How to improve performance for massive merge insert?

Question

How to improve performance for massive merge insert?

I am trying to insert data from my SQL db into Neo4J. I have a CSV file where each line generates 4-5 entities and some relationships between them. Entities can be duplicated between lines, and I want to create uniqueness.

What am I doing now:

create restrictions for each label to create uniqueness.
CSV iteration:
- start a transaction
- create merge statements for objects
- create merge operations for relationships
- make a transaction

I have bad results. Then I tried to complete the transaction every X rows (X was 100, 500, 1000 and 5000). This is better now, but I still have two problems:

he is slow. an average of about 1-1.5 seconds per 100 rows. (line = 4-5 entities and 4-5 relationships).
This is getting worse as I keep adding data. Usually I start at 400-500 ms per 100 lines, and after ~ 5000 lines I go for ~ 4-5 seconds per 100 lines.

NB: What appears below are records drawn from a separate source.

-- ==== Sys2Proof/Machine/Fw.lean ====
section
/-! DEFINITION. Firmware update along the ring: log pages, download, commit, relay, handover and confirmation (R288, R482 to
R493). -/

namespace Sys2Proof.Machine

/-! ### Log pages (R288, R317, R482, R513) -/

/-- FRSn: the first 8 bytes of NAME, zeros for an empty slot (R482). -/
def State.frs (s : State) (n : Nat) : List W8 :=
  let h := s.norRead (norSlot n) 104
  if leAt h 0 4 = 0x57465847 then sliceB h 96 8 else List.replicate 8 0

/-- AFI: ACTIVE, and the slot that the next reset will run (R482). -/
def State.afi (s : State) : Nat :=
  let r := s.bootRec.map (·.1)
  (r.map (·.active)).getD 0 % 8 + (bootOrder r).1.headD 0 % 8 * 16

/-- SPROG (R317). -/
def State.sprog (s : State) : Nat :=
  match s.svc.sanitize with
  | some w => min 0xFFFF (65536 * w.done / max 1 w.total)
  | none => 0xFFFF

/-- Critical warning of the SMART log (R307, R513). -/
def State.smartWarning (s : State) : Nat := if s.inBiv then 0xC else if s.svc.readOnly then 8 else 0

/-- The stated fields of a log page; none for one that is not supported. -/
def State.logPage (s : State) (n lid : Nat) : Option (List (Nat × List W8)) :=
  match lid with
  | 0x01 => some [(0, padTo 4096 (s.ctl n).errlog.flatten)]
  | 0x02 => some [(0, leBytes 1 s.smartWarning)]
  | 0x03 => some [(0, leBytes 1 s.afi), (8, s.frs 1), (16, s.frs 2), (24, s.frs 3)]
  | 0x04 => some []
  | 0x05 => some []
  | 0x81 => some [(0, leBytes 2 s.sprog)]
  | _ => none

/-- The event type that a read of a log page lets be reported again. -/
def unmutes (lid : Nat) : Nat := if lid = 1 then 0 else if lid = 2 then 1 else 2

/-- Get Log Page. -/
def State.svcGetLog (s : State) (t : Nat) (x : CmdIn) : State :=
  s.adminServe t 0x02 fun c =>
    let lid := c.dw 10 % 256
    match s.logPage c.ctrl lid with
    | none => s.badField c 40
    | some l =>
      if x.err ≠ 0 ∨ !s.busMaster c.ctrl then s.cmdErr c 0 (if x.err = 0 then 4 else x.err) (xferDnr (if x.err = 0 then 4 else x.err))
      else
        let k := s.ctl c.ctrl
        let s := if (c.dw 10).testBit 15 then s else s.setCtl c.ctrl { k with muted := k.muted.filter (· != unmutes lid) }
        ((s.emit (.cmdFields c.ctrl c.tag l)).cmdOk c 0 0).flushEvents c.ctrl 8

/-! ### Download (R483) -/

/-- Units of 64 KiB that a bundle has at most. -/
def maxUnits : Nat := 257

/-- Firmware Image Download. -/
def State.svcDownload (s : State) (t : Nat) (x : CmdIn) : State :=
  if s.fw.commit.isSome then s
  else s.adminServe t 0x11 fun c =>
    let len := 4 * (c.dw 10 + 1)
    let off := 4 * c.dw 11
    if len % 65536 ≠ 0 ∨ off % 65536 ≠ 0 then s.badField c (if len % 65536 ≠ 0 then 40 else 44)
    else
      let us := (List.range (len / 65536)).map fun i => off / 65536 + i
      if us.any (fun u => decide (maxUnits ≤ u) || (smFind s.fw.img u).isSome) then s.cmdErr c 1 0x14 1
      else if x.err ≠ 0 ∨ !s.busMaster c.ctrl then s.cmdErr c 0 (if x.err = 0 then 4 else x.err) (xferDnr (if x.err = 0 then 4 else x.err))
      else
        let img := us.foldl (fun m u => smSet m u (sliceB x.data (65536 * (u - off / 65536)) 65536)) s.fw.img
        (s.setFw { s.fw with img := img }).cmdOk c 0 0

/-! ### Relay (R485 to R487) -/

/-- The parts this part relays to first: the Basecamp's East neighbour, and its West neighbour when a segment on the way
east is not usable; an Outpost relays onward, away from `src`. -/
def State.relayTargets (s : State) : List Nat :=
  let n := s.ringN
  if n < 2 then []
  else
    let broken := (List.range (n - 1)).any fun g => !(s.segUsable g)
    (if s.segUsable 0 then [1] else []) ++ (if broken && s.segUsable (n - 1) then [n - 1] else [])

/-- The part beyond this one for units that come from `src`: none at the Basecamp or over an unusable segment. -/
def State.relayNext (s : State) (src : Nat) : Option Nat :=
  let n := max s.ringN 1
  let east := (src + 1) % n == s.pos
  let next := if east then (s.pos + 1) % n else (s.pos + n - 1) % n
  if next = 0 ∨ next = src ∨ n < 2 then none
  else if s.segUsable (if east then s.pos else (s.pos + n - 1) % n) then some next else none

/-- The slot of the running image: ACTIVE, or PREV while a committed image waits for its reset. -/
def State.runSlot (s : State) : Nat := (s.bootRec.map fun r => if s.fw.resetDue then r.1.prev else r.1.active).getD 1

/-- Unit `u` of the bundle under way: of the download that a Commit relays, else of the running image on the Basecamp and of the
relay area on an Outpost (R486, R487). -/
def State.relayUnit (s : State) (u : Nat) : List W8 :=
  match if s.fw.commit.isSome then smFind s.fw.img u else none with
  | some d => d
  | none =>
    if s.isBase then s.norRead (norSlot s.runSlot + 65536 * u) 65536
    else s.dramPeek (s.reg64 Reg.CSC_RLY_BASE_LO + 65536 * u) 65536

/-- Units of the bundle under way. -/
def State.relayUnits (s : State) : Nat := hdrNblk (s.relayUnit 0) + 1

/-- An MSG of the relay to another part; its words are the firmware's own. -/
def State.relayMsg (s : State) (n : Nat) : State :=
  let (d, s) := s.freeBytes 16
  (s.cscIssue n 4 0 16 d .relay).2

/-- Unit `u` goes to part `n`: 16 RELAY packets and the MSG that names it (R486). -/
def State.sendUnit (s : State) (n u : Nat) : State :=
  let d := s.relayUnit u
  ((List.range 16).foldl (fun s i =>
    (s.cscIssue n 6 (65536 * u + 4096 * i) 4096 (sliceB d (4096 * i) 4096) .relay).2) s).relayMsg n

/-- A relay to part `n` starts. -/
def State.startRelay (s : State) (n : Nat) : State :=
  (s.setFw { s.fw with relays := smSet s.fw.relays n ⟨0, 0, 0⟩ }).sendUnit n 0

/-- Units that this part may send on: all of them on the Basecamp, those that have passed on an Outpost. -/
def State.unitsReady (s : State) : Nat := if s.isBase then s.relayUnits else s.fw.unitsOk

/-- The receiver's check of unit `u` in the relay area (R486): the first by steps 1 to 3 of R458, the others against the
block table. -/
def State.unitPasses (s : State) (u : Nat) (sg : Sigs) : Bool :=
  let base := s.reg64 Reg.CSC_RLY_BASE_LO
  let h := s.dramPeek base 800
  let table := s.dramPeek (base + 17408) (48 * min (hdrNblk h) 256)
  if u = 0 then (s.headCheck h table sg).isNone
  else decide (u ≤ hdrNblk h) && sha384 (s.dramPeek (base + 65536 * u) 65536) == tableDigest table (u - 1)

/-- A Commit's boot record: ACTIVE becomes the slot, on trial (R484). -/
def State.activate (s : State) (slot : Nat) : State :=
  s.writeRec ⟨slot, (s.bootRec.map (·.1.active)).getD 1, 0, 1, 3, false⟩

/-- Phase 2 on an Outpost (R484, R487, R488): the whole image in the relay area passes, is copied to LOAD for a handover, goes to
the slot and, but for CA 0, into the boot record. A part that boots by relay keeps no slots. -/
def State.relayPhase2 (s : State) (order : Option (Fin 4 × Fin 4)) (sg : Sigs) : State :=
  match order with
  | none => s
  | some (slot, ca) =>
    let base := s.reg64 Reg.CSC_RLY_BASE_LO
    let h := s.dramPeek base 800
    let unit := fun u => s.dramPeek (base + 65536 * u) 65536
    if slot.val < 2 ∨ s.fld Reg.SYS_STRAP 0 2 = 2 ∨ !((List.range (hdrNblk h + 1)).all fun u => s.unitPasses u sg) then s
    else
      let s := if ca = 3 then
          (List.range (hdrNblk h)).foldl (fun s b => s.memWrite (hdrLoad h + 65536 * b) (unit (b + 1))) s
        else s
      let s := (List.range (hdrNblk h + 1)).foldl (fun s u => s.norWrite (norSlot slot.val + 65536 * u) (unit u)) s
      if ca = 0 then s else s.activate slot.val

/-- A unit that passed here goes on to the part beyond, away from `src` (R486). -/
def State.relayOn (s : State) (src u : Nat) : State :=
  match s.relayNext src with
  | none => s
  | some n =>
    match smFind s.fw.relays n with
    | none => s.startRelay n
    | some r => if r.st = 0 ∧ r.unit = u then s.sendUnit n u else s

/-- The receiver acts on the MSG that names unit `u`: it checks it, answers by MSG, and sends a unit that passed on; with the
last one it does what the Basecamp orders, `order` (DESIGN CHOICE, log entry 36). Ranger does the same during a boot by relay, without sending
it on (R457, R486). -/
def State.relayCheck (s : State) (src u : Nat) (sg : Sigs) (order : Option (Fin 4 × Fin 4)) : State :=
  if s.isBase ∨ s.fld Reg.CSC_RLY_SIZE 0 9 = 0 then s
  else
    let ok := s.unitPasses u sg
    let s := s.relayMsg src
    if !ok then s
    else match s.sec.relayBoot with
      | some k => if u = k then s.setSec { s.sec with relayBoot := some (k + 1) } else s
      | none =>
        if u ≠ s.fw.unitsOk ∧ u ≠ 0 then s
        else
          let s := s.setFw { s.fw with unitsOk := u + 1, relays := if u = 0 then [] else s.fw.relays }
          let s := s.relayOn src u
          if u + 1 = s.relayUnits then s.relayPhase2 order sg else s

/-- A relay of the running image ends (R487): the part that has written it to its slots is reset, mode CORE. -/
def State.staleEnds (s : State) (n : Nat) (written : Bool) : State :=
  let s := s.setFw { s.fw with relays := smDel s.fw.relays n }
  if written then (s.cscIssue n 7 0 0 [] .reset).2 else s

/-- An ACK or NAK from part `n` (R486). `written` comes with the last ACK of a relay of the running image (R487). -/
def State.relayAck (s : State) (n : Nat) (ok written : Bool) : State :=
  match smFind s.fw.relays n with
  | none => s
  | some r =>
    let stale := s.isBase && s.fw.commit.isNone
    if r.st ≠ 0 then s
    else if !ok then
      let r' : Relay := { r with fails := r.fails + 1, st := if 3 ≤ r.fails + 1 then 2 else 0 }
      let s := s.setFw { s.fw with relays := smSet s.fw.relays n r' }
      if r'.st = 2 then (if stale then s.staleEnds n false else s) else s.sendUnit n r.unit
    else
      let r' : Relay := { unit := r.unit + 1, fails := 0, st := if r.unit + 1 = s.relayUnits then 1 else 0 }
      let s := s.setFw { s.fw with relays := smSet s.fw.relays n r' }
      if r'.st = 1 ∧ stale then s.staleEnds n written
      else if r'.st = 0 ∧ r'.unit < s.unitsReady then s.sendUnit n r'.unit else s

/-- The Basecamp relays its running image to the PRESENT parts of `stale`, whose IMG_VER differs (R487). -/
def State.relayStale (s : State) (stale : BitVec 4) : State :=
  if !s.isBase ∨ s.fw.commit.isSome ∨ s.fw.handover.isSome then s
  else [1, 2, 3].foldl (fun s n =>
    if stale.getLsbD n ∧ n < s.ringN ∧ s.fld (Reg.CSC_PART_STATE n) 0 2 = 1 ∧ (smFind s.fw.relays n).all (fun r => r.st != 0) then
      s.startRelay n
    else s) s

/-- An Outpost that boots by relay asks for an image until the first RELAY arrives (R457). -/
def State.bootRelayRequest (s : State) : State :=
  if s.sec.relayBoot = some 0 ∧ s.posValid ∧ s.reg Reg.CSC_RLY_CNT = 0 then s.relayMsg 0 else s

/-- No RELAY within 10 s of roll-call: BOOT_LOAD turns to the debug UART (R457). -/
def State.bootRelayTimeout (s : State) : State :=
  if s.sec.relayBoot = some 0 ∧ s.posValid ∧ s.reg Reg.CSC_RLY_CNT = 0 then
    s.setSec { s.sec with relayBoot := none, uartBoot := true }
  else s

/-! ### Commit (R484) -/

/-- The bytes of the downloaded image. -/
def State.imgAt (s : State) (o n : Nat) : List W8 := sliceB (smGet (fun _ => []) s.fw.img (o / 65536)) (o % 65536) n

/-- The slot a Commit names: 0 is the writable slot that is not ACTIVE. -/
def State.commitSlot (s : State) (n : Nat) : Nat :=
  if n ≠ 0 then n else if (s.bootRec.map (·.1.active)).getD 0 = 2 then 3 else 2

/-- Every unit of the image is there. -/
def State.imgWhole (s : State) : Bool :=
  (smFind s.fw.img 0).isSome &&
    (List.range (min (hdrNblk (s.imgAt 0 800)) 256 + 1)).all fun u => (smFind s.fw.img u).isSome

/-- The image passes R458 and R459 (IMG_VERIFY of the whole image). -/
def State.imgGood (s : State) (sg : Sigs) : Bool :=
  let h := s.imgAt 0 800
  let table := s.imgAt 17408 (48 * min (hdrNblk h) 256)
  s.imgWhole && (s.headCheck h table sg).isNone &&
    (List.range (hdrNblk h)).all fun b => sha384 (s.imgAt (65536 * (b + 1)) 65536) == tableDigest table b

/-- The persistent record versions fit (R484, R493). -/
def State.recFits (s : State) (h : List W8) : Bool :=
  decide (hdrRecMin h ≤ s.fw.inForce) && decide (s.fw.inForce ≤ hdrRecVer h)

/-- A numbered part is ABSENT or REFUSED (R487). -/
def State.partGone (s : State) : Bool :=
  (List.range s.ringN).any fun n => n != s.pos && (s.fld (Reg.CSC_PART_STATE n) 0 2 == 2 || s.fld (Reg.CSC_PART_STATE n) 0 2 == 3)

/-- R489 on this part for the image with header `h`. -/
def State.handoverOk (s : State) (h : List W8) : Bool :=
  !(overlaps (hdrLoad h) (65536 * hdrNblk h) s.fw.load (65536 * s.fw.nblk)) &&
    hdrPatch h == (s.reg Reg.UCS_PATCH_HASH).toNat && hdrCust h == (s.reg Reg.UCS_CUST_HASH).toNat &&
    decide (hdrHmin h ≤ s.fw.hver) && s.svc.sanitize.isNone && s.svc.format.isNone && s.gs.dump.isNone &&
    s.gs.prep.isNone && !s.gs.restore && s.ucs.load.isNone

/-- The Commit ends: the image in progress is used up. -/
def State.commitEnds (s : State) : State := s.setFw { s.fw with img := [], commit := none, relays := [] }

/-- Blocks of the downloaded image copied to their LOAD address (R488). -/
def State.loadImage (s : State) (h : List W8) : State :=
  (List.range (hdrNblk h)).foldl (fun s b => s.memWrite (hdrLoad h + 65536 * b) (s.imgAt (65536 * (b + 1)) 65536)) s

/-- Phase 2 on this part: the slot holds the image. -/
def State.writeSlot (s : State) (slot : Nat) : State :=
  (List.range (hdrNblk (s.imgAt 0 800) + 1)).foldl (fun s u => s.norWrite (norSlot slot + 65536 * u) (s.imgAt (65536 * u) 65536)) s

/-- Step 1 of the handover: fetching stops and ACTIVATE goes to every Outpost (R490). -/
def State.handoverStart (s : State) : State :=
  let s := (s.clrReg Reg.NVQ_CTRL (bit 0)).nvqCtrlWritten
  let s := s.setFw { s.fw with handover := some [], handed := false }
  ((List.range s.ringN).filter (· != s.pos)).foldl (fun s n => s.relayMsg n) s

/-- Phase 2 of a Commit with CA 0, 1 or 3 (R484, R488 to R490). -/
def State.commitPhase2 (s : State) (c : NCmd) (ca slot : Nat) (x : CommitIn) : State :=
  let h := s.imgAt 0 800
  if !x.written then (s.commitEnds).cmdErr c 0 0x06 0
  else
    let go := ca == 3 && x.ready && s.handoverOk h
    let s := if go then s.loadImage h else s
    let s := s.writeSlot slot
    if ca = 0 then (s.commitEnds).cmdOk c 0 0
    else
      let s := s.activate slot
      if go then
        let s := s.commitEnds
        (s.setFw { s.fw with commit := some ⟨c.tag, ca, slot⟩ }).handoverStart
      else
        let s := s.commitEnds
        let s := s.setFw { s.fw with resetDue := true }
        if ca = 3 then s.cmdErr c 1 0x0B 1 else s.cmdOk c 0 0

From what I know, my restriction also creates an index for this field. This is the field that is used when I create a new node with MERGE. Any chance he is not using an index?

What is the best practice for increasing productivity? I saw BatchInserter but was not sure if I can use it with MERGE operations.

thank

+3

neo4j

Zach moshe Mar 2 '14 at 15:51

source share

No one has answered this question yet.

See similar questions:

4

create unique and slow merges

0

Neo4j: Best way to batch exchange nodes using Cypher?